------ Records ------

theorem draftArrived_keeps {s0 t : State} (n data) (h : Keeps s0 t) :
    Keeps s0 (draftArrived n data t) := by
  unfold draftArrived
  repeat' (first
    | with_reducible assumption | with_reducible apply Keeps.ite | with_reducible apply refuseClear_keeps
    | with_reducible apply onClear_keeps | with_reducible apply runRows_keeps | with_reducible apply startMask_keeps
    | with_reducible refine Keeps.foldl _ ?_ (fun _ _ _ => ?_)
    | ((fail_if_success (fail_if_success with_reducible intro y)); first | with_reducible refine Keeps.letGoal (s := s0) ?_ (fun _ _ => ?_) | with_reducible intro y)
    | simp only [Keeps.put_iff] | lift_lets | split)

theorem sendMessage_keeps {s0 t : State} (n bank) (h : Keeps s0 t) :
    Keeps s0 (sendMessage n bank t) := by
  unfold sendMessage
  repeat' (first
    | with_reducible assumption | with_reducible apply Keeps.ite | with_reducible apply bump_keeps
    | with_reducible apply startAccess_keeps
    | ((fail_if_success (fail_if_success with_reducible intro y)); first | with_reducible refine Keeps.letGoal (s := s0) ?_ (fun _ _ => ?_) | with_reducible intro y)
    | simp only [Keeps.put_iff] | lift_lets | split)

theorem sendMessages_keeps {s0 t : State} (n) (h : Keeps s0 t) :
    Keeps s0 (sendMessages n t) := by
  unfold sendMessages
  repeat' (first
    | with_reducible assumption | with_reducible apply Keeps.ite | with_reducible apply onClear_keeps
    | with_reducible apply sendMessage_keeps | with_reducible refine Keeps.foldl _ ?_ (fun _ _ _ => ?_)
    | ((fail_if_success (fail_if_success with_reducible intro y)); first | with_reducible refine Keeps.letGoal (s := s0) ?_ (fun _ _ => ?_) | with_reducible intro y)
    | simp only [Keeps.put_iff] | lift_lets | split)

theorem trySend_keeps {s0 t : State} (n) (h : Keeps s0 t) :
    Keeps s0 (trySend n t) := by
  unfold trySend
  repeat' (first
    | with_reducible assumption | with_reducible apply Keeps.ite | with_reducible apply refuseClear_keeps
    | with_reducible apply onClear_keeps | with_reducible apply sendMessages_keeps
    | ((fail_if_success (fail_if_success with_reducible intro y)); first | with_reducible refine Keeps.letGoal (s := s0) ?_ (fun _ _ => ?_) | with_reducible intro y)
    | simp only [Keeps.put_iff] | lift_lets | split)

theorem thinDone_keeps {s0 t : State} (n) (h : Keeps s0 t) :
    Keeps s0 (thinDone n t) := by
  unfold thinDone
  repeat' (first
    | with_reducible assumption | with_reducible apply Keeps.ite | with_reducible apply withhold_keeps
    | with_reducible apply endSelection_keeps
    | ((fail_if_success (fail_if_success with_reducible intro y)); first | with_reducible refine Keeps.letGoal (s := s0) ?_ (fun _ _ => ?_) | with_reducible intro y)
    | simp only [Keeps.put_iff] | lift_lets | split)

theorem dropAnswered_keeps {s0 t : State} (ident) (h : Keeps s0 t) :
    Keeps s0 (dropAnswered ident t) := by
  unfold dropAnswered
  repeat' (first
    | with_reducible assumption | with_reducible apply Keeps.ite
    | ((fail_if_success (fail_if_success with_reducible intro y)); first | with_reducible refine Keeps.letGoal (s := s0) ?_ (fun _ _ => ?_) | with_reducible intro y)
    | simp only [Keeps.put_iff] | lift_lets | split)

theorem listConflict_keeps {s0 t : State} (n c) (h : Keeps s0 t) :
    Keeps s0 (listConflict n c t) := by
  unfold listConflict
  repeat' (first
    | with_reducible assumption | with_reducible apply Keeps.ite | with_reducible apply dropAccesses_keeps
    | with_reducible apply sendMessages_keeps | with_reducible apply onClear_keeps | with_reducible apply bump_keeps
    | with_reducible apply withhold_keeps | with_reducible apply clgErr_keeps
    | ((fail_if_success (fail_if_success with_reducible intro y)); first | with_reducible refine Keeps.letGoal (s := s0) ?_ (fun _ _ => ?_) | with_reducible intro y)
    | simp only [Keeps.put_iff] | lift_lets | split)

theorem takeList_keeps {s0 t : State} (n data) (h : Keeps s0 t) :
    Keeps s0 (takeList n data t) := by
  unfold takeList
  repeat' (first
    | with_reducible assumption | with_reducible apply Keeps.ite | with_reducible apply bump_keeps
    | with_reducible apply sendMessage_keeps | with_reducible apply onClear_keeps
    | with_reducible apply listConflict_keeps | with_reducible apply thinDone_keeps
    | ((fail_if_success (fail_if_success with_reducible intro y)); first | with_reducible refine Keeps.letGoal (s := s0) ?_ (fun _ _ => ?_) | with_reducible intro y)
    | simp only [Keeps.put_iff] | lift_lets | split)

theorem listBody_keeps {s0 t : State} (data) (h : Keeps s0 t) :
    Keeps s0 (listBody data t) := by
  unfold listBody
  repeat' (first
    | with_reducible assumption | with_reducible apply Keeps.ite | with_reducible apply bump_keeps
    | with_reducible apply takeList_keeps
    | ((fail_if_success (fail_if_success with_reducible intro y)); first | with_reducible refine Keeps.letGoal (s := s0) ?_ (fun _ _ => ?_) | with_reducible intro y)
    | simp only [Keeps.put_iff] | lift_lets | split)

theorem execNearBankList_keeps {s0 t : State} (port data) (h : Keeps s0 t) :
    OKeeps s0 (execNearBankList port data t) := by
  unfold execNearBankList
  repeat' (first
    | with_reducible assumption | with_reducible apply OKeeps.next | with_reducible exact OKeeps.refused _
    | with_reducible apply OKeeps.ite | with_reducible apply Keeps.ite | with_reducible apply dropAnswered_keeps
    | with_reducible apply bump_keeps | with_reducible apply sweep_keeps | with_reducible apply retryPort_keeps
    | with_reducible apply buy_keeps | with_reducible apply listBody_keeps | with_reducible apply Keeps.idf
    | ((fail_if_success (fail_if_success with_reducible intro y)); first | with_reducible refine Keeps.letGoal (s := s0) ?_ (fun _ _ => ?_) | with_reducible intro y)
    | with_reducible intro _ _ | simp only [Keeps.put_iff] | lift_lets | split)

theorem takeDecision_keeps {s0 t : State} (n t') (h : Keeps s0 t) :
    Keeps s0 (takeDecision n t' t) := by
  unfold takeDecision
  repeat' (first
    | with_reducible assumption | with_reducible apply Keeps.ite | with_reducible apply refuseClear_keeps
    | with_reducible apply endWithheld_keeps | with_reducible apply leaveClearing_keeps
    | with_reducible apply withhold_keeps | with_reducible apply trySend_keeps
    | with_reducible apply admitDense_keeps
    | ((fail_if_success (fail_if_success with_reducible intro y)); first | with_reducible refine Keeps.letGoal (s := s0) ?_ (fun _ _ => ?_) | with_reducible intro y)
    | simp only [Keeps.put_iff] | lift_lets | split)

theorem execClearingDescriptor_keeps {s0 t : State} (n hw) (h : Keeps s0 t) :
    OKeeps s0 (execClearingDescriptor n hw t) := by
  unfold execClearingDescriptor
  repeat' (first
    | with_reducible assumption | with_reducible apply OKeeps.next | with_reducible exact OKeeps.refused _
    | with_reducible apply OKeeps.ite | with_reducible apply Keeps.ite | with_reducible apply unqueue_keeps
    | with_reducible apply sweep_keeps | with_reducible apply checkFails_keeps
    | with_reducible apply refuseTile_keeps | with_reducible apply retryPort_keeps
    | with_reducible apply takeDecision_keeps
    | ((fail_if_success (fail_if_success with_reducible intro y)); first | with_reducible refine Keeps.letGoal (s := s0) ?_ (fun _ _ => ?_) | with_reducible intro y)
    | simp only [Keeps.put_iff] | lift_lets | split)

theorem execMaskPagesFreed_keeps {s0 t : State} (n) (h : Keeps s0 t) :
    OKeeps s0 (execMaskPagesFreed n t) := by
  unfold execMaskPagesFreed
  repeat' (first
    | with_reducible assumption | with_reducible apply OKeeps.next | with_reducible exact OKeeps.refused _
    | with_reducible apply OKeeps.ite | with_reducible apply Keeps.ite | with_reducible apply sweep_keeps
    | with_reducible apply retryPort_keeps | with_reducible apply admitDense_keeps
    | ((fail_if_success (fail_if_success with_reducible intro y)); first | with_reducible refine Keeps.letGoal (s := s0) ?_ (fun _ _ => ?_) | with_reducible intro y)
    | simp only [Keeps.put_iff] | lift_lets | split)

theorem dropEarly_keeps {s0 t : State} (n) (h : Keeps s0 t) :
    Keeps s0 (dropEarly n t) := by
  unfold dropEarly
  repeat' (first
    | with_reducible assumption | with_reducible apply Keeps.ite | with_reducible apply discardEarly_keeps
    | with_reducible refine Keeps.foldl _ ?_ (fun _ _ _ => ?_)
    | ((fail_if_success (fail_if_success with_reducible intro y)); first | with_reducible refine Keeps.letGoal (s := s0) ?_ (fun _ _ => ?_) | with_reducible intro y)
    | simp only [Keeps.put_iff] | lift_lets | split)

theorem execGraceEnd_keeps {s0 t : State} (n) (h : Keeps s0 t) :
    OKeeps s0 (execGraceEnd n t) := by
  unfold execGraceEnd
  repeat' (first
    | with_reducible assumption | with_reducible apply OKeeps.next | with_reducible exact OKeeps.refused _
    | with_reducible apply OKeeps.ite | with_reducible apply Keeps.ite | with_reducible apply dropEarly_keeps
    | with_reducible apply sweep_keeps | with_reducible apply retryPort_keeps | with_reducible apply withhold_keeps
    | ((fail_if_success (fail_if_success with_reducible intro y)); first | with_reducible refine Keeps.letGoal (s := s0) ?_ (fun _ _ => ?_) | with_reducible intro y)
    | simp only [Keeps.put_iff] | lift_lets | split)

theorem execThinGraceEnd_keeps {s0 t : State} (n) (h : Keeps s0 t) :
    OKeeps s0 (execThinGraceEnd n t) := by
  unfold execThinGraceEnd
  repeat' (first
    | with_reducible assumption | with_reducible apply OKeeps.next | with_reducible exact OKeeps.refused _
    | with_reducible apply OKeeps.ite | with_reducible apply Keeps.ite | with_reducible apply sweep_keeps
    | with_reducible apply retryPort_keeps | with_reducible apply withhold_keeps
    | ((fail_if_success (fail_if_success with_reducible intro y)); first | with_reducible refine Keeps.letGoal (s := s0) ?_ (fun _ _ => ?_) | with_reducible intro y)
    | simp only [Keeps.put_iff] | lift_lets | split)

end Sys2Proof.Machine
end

------

> **Requirement**
In the listing above, find the line containing "(ident) (h : Keeps" and the line containing "onClear_keeps | with_reducible apply bump_keeps". Output them and every line between, exactly, and nothing else.

> **Output of the task**
theorem dropAnswered_keeps {s0 t : State} (ident) (h : Keeps s0 t) :
    Keeps s0 (dropAnswered ident t) := by
  unfold dropAnswered
  repeat' (first
    | with_reducible assumption | with_reducible apply Keeps.ite
    | ((fail_if_success (fail_if_success with_reducible intro y)); first | with_reducible refine Keeps.letGoal (s := s0) ?_ (fun _ _ => ?_) | with_reducible intro y)
    | simp only [Keeps.put_iff] | lift_lets | split)

theorem listConflict_keeps {s0 t : State} (n c) (h : Keeps s0 t) :
    Keeps s0 (listConflict n c t) := by
  unfold listConflict
  repeat' (first
    | with_reducible assumption | with_reducible apply Keeps.ite | with_reducible apply dropAccesses_keeps
    | with_reducible apply sendMessages_keeps | with_reducible apply onClear_keeps | with_reducible apply bump_keeps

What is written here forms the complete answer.